Mr. Garvin expects the project to cost about $20 million, much of it funded by special tax districts from which surplus money will be used as collateral to purchase bonds.

But some experts worry about expensive toxic cleanups and other unexpected costs. In fact, a smaller gambit in Boston to cover the completed "Big Dig" with a series of new parks may cost twice as much as originally expected, a fact that has some of Boston's park committee members wondering if there are better ways to spend the money. And since part of the scheme involves rehabilitating burned-out neighborhoods, questions of where the poor, including minority populations, will live are bound to rankle in class-conscious Atlanta.

"Building new parks on previously used sites is not an easy undertaking," says William Honachefsky, an environmental scientist and author of "Ecologically Based Municipal Land Use." "At the same time, everybody's running out of prime land and people want to protect the ecological infrastructure that makes a city sustainable in the long term.
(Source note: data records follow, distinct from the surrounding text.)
-- ==== Sys2Proof/Machine/Fault.lean ====
section
/-! DEFINITION. Fault events (R416 to R426): how an event's class is settled, what it isolates, what is reported, and
HALT. -/

namespace Sys2Proof.Machine

/-- Base classes of Table FLT-1; F00, F01 and F61 stand at the class a forced event takes (R426). -/
def baseTable : List Nat :=
  [1, 1, 0, 1,  3, 1, 2, 0,  1, 1, 0, 1,  2, 2, 0, 1] ++
  [1, 1, 0, 1,  2, 1, 0, 1,  2, 1, 0, 2,  1, 2, 0, 1] ++
  [2, 0, 1, 0,  0, 2, 1, 0,  1, 0, 0, 0,  2, 0, 0, 0] ++
  [0, 1, 1, 1,  2, 0, 2, 2,  2, 0, 2, 2,  1, 1, 1, 1]

def baseClass (i : Fin 64) : Cls := Cls.ofCode (baseTable.getD i.val 0)

/-- The reserved sources of Table FLT-1, never raised (R416). -/
def reservedSource (i : Fin 64) : Bool := [35, 39, 43, 45, 46, 47].contains i.val

/-- The unit that an event names. -/
inductive FUnit where
  | none
  | lane (n : Fin 6) | port (n : Fin 3) | channel (n : Fin 16) | die (n : Fin 128) | codec (n : Fin 29)
  | core (n : Fin 4) | member (n : Fin 4) | domain (n : Fin 16) | region (n : Fin 64) | dram (n : Fin 3)
  deriving DecidableEq, Repr

def setBit {w : Nat} (v : BitVec w) (i : Nat) : BitVec w := v ||| BitVec.ofNat w (2 ^ i)
def clearBit {w : Nat} (v : BitVec w) (i : Nat) : BitVec w := v &&& ~~~(BitVec.ofNat w (2 ^ i))

/-- Codec units by bit of COD_FENCE (R426). -/
def Cod.fenceWord (c : Cod) : BitVec 29 := c.xor ++ BitVec.ofBool c.bch ++ c.soft ++ c.hard ++ c.enc

def Cod.setFence (c : Cod) (v : BitVec 29) : Cod :=
  { c with
    enc := v.extractLsb' 0 16
    hard := v.extractLsb' 16 8
    soft := v.extractLsb' 24 2
    bch := bit v 26
    xor := v.extractLsb' 27 2 }

/-- The unit is fenced already. -/
def State.unitFenced (s : State) : FUnit → Bool
  | .none => false
  | .lane n => bit s.flt.fences.lanes n
  | .port n => bit s.flt.fences.ports n
  | .channel n => bit (s.ftl.chFence ||| s.flt.fences.forcedChannels) n
  | .die n => bit (s.ftl.dieFence ||| s.flt.fences.forcedDies) n
  | .codec n => bit (s.cod.fenceWord ||| s.flt.fences.forcedCodec) n
  | .core n => bit s.flt.fences.cores n
  | .member n => bit s.quy.lost n
  | .domain n => bit s.flt.fences.domains n
  | .region n => s.rgn[n].fenced
  | .dram n => bit s.mem.dramFenced n

/-- The DRAM width after a device is lost (R346). -/
def dramWidth (f : BitVec 3) : BitVec 2 :=
  if bit f 2 ∨ (bit f 0 ∧ bit f 1) then 0 else if bit f 0 ∨ bit f 1 then 1 else 2

/-- Lane mode is left: the lanes go idle, and up parcels not yet acknowledged wait for GET (R107, R124, R131). -/
def State.leaveLane (s : State) : State :=
  { s with
    lnk := { s.lnk with
      mode := .narrow, active := 0, down := 0, replayBuf := [], headReplays := 0, sliceLost := false, dozeAccepted := false
      armed := false, rxMode := .normal, fast := false }
    nar := { s.nar with up := s.lnk.replayBuf.map (·.2) ++ s.nar.up } }

/-- A lane leaves the usable mask; a link left without a lane in a direction goes back to narrow mode (log 25). -/
def State.dropLane (s : State) (n : Nat) : State :=
  let was := bit s.lnk.active n
  let s := { s with lnk := { s.lnk with
    usable := clearBit s.lnk.usable n
    active := clearBit s.lnk.active n
    down := clearBit s.lnk.down n } }
  if was ∧ (s.lnk.down = 0 ∨ s.lnk.active = s.lnk.down) then s.leaveLane else s

/-- The unit is isolated (Table FLT-2). Fences by a forced event are kept apart, since they are never stored
(R426). -/
def State.isolate (s : State) (u : FUnit) (forced : Bool) : State :=
  match u with
  | .none => s
  | .lane n => { s with flt := { s.flt with fences := { s.flt.fences with lanes := setBit s.flt.fences.lanes n } } }.dropLane n
  | .port n =>
    { s with
      flt := { s.flt with fences := { s.flt.fences with ports := setBit s.flt.fences.ports n } }
      quy := { s.quy with ports := s.quy.ports.set n.val { s.quy.ports[n] with state := .fenced } n.isLt } }
  | .channel n =>
    if forced then { s with flt := { s.flt with fences := { s.flt.fences with
      forcedChannels := setBit s.flt.fences.forcedChannels n } } }
    else { s with ftl := { s.ftl with chFence := setBit s.ftl.chFence n } }
  | .die n =>
    if forced then { s with flt := { s.flt with fences := { s.flt.fences with
      forcedDies := setBit s.flt.fences.forcedDies n } } }
    else { s with ftl := { s.ftl with dieFence := setBit s.ftl.dieFence n } }
  | .codec n =>
    if forced then { s with flt := { s.flt with fences := { s.flt.fences with
      forcedCodec := setBit s.flt.fences.forcedCodec n } } }
    else { s with cod := s.cod.setFence (setBit s.cod.fenceWord n) }
  | .core n => { s with flt := { s.flt with fences := { s.flt.fences with cores := setBit s.flt.fences.cores n } } }
  | .member n => { s with quy := { s.quy with lost := setBit s.quy.lost n } }
  | .domain n => { s with flt := { s.flt with fences := { s.flt.fences with domains := setBit s.flt.fences.domains n } } }
  | .region n => { s with rgn := s.rgn.set n.val { s.rgn[n] with fenced := true } n.isLt }
  | .dram n =>
    let f := setBit s.mem.dramFenced n
    { s with mem := { s.mem with dramFenced := f, width := dramWidth f } }

def State.setSource (s : State) (i : Fin 64) (x : Source) : State :=
  { s with flt := { s.flt with src := s.flt.src.set i.val x i.isLt } }

/-- Another source of the block already shows this class (R417). -/
def State.shows (s : State) (i : Fin 64) (k : Cls) : Bool :=
  (List.range 4).any fun j =>
    let t := s.flt.src[Fin.ofNat 64 (4 * (i.val / 4) + j)]
    t.sticky && t.cls == k

/-- A ceiling below the base class acts as the base class (R417). -/
def State.ceiling (s : State) (i : Fin 64) : Nat := max (s.flt.src[i].ceil.toNat) (baseClass i).code

/-- The settled class of an event and whether it was escalated or merged (R417). -/
def State.settleClass (s : State) (i : Fin 64) (k : Cls) (u : FUnit) : Cls × Bool × Bool :=
  if k.code < 3 ∧ s.shows i k then
    let failed := bit s.pmu.failed (i.val / 4)
    if ¬s.unitFenced u ∧ ¬failed ∧ k.code + 1 ≤ s.ceiling i then (Cls.ofCode (k.code + 1), true, false)
    else (k, false, true)
  else (k, false, false)

/-- The highest active class (R422), none when no sticky is set and the controller is not halted. -/
def State.highest (s : State) : Option Cls :=
  if s.flt.halted then some .halt
  else s.flt.src.toList.foldl (fun m x => if x.sticky then some (match m with
    | some c => c.max x.cls
    | none => x.cls) else m) none

/-- A class as a byte, 0xFF for none (R422). -/
def clsByte : Option Cls → Nat
  | some c => c.code
  | none => 0xFF

/-- A change of the highest active class is recorded and reported (R422). -/
def State.reportClass (s : State) (src : Nat) : State :=
  let h := s.highest
  if h = s.flt.reported then s
  else
    let old := s.flt.reported
    let s := { s with flt := { s.flt with reported := h } }
    let s := s.sealCard 0x40 (leBytes 1 (clsByte old) ++ leBytes 1 (clsByte h) ++ leBytes 1 src ++ [0])
    s.raiseEvent 4 (BitVec.ofNat 32 (clsByte h)) none

/-- An instruction in progress ends with HALTED (R419). -/
def State.haltBerth (s : State) (b : BerthId) : State :=
  match (s.berth b).cur with
  | some c => (s.finish b c.ins .halted c.done c.first none).disown b
  | none => s

/-- HALT (R419): intake stops, what was admitted becomes durable, the halt record is sealed, lane mode is left.
`src` is the source, 0xFF for HALTCTL. F04 skips the records. -/
def State.haltEntry (s : State) (src : Nat) : State :=
  if s.flt.halted then s
  else
    let s := { s with hup := { s.hup with queue := [] } }.command .masterHalt
    let s := if src = 4 then s.finishWhere DieKind.mapWork s.promisedFuel else s.finishPromised s.promisedFuel
    let s := if src = 4 then s else
      let n := s.log.next
      let sealed := !s.log.exhausted
      let s := s.sealCard 0x42 (leBytes 1 src ++ [0, 0, 0])
      let s := s.finishPromised s.promisedFuel
      { s with flt := { s.flt with haltSeq := if sealed then some n else s.flt.haltSeq } }
    let s := { s with flt := { s.flt with halted := true } }
    let s := s.leaveLane.reportClass src
    allBerths.foldl State.haltBerth s

/-- R417 in one event: count, class, sticky, last-event registers and reaction, then the report. -/
def State.capture (s : State) (i : Fin 64) (k : Cls) (u : FUnit) (forced : Bool) : State :=
  let s := s.elapse
  let x := s.flt.src[i]
  let (c, esc, merged) := s.settleClass i k u
  let s := s.setSource i { x with
    sticky := true
    cls := if x.sticky then x.cls.max c else c
    count := satInc x.count }
  let s := { s with flt := { s.flt with
    lastSrc := BitVec.ofNat 6 i.val, lastCls := c, lastEsc := esc, lastMerged := merged, lastForced := forced,
    lastTime := s.now } }
  -- R418: FENCE isolates the unit; DEGRADE withdraws a redundant one.
  let s := if c.code = 0 then s else s.isolate u forced
  let s := s.wakeBy 7 [15, 1, Fin.ofNat 16 (i.val / 4)]
  let s := s.reportClass i.val
  if c = .halt then s.haltEntry i.val else s

/-- A fault event (R417); a lost unit may cost reservations, which raises F16 (R55). -/
def State.raise (s : State) (i : Fin 64) (k : Cls) (u : FUnit := .none) (forced : Bool := false) : State :=
  let s := s.capture i k u forced
  let n := s.resvs.length
  let t := s.cancelDram.cancelShrunk n
  if t.resvs.length < n then t.capture 16 .degrade .none false else t

/-- A ledger figure's pair is broken: F05, and usable energy counts as zero until the next tide (Table ARCH-4). -/
def State.checkLedger (s : State) : State :=
  if s.hup.pairsOk then s else (s.raise 5 .degrade).ledgerUpdate

/-- An admission or a credit that has met a broken debit raises F05 (R28). -/
def State.checkDebit (before s : State) : State :=
  if !s.hup.debit.ok && (s.hup.kib, s.hup.seals, s.hup.commits) != (before.hup.kib, before.hup.seals, before.hup.commits) then
    s.checkLedger
  else s

/-- The logbook-full source F06 is raised when the pool falls to 2 or runs out (Table LOG-5). -/
def State.checkLog (before s : State) : State :=
  if (s.log.full && !before.log.full) || (s.log.exhausted && !before.log.exhausted) then s.raise 6 .fence else s

/-- A record of the OC9640's own is sealed (R284), with the space check of Table LOG-5. -/
def State.ownRecord (s : State) (typ : W16) (payload : List Byte) : State := s.checkLog (s.sealCard typ payload)

end Sys2Proof.Machine
end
We can't continue to pave over everything and spread the suburbs out further and further."

Considering that the last big public project in Atlanta was a costly, less thrilling sewer renovation, many city residents, like Rob Turner, a lawyer who lives in the Brookhaven neighborhood, are eagerly embracing the new vision.

Mr. Turner sees two Atlantas: one inside the Perimeter that is hip, young, single, and ecologically aware; and one outside the Perimeter in the vast suburbs, a population of retirees and families with a focus on roads and malls. But he's confident the two groups will come together over new park benches and a fresh expanse of grass.

"Without parks, you'll go stir crazy in the concrete jungle," he says. "I'll get out and trim the bushes and cut the trails, if that's what it takes."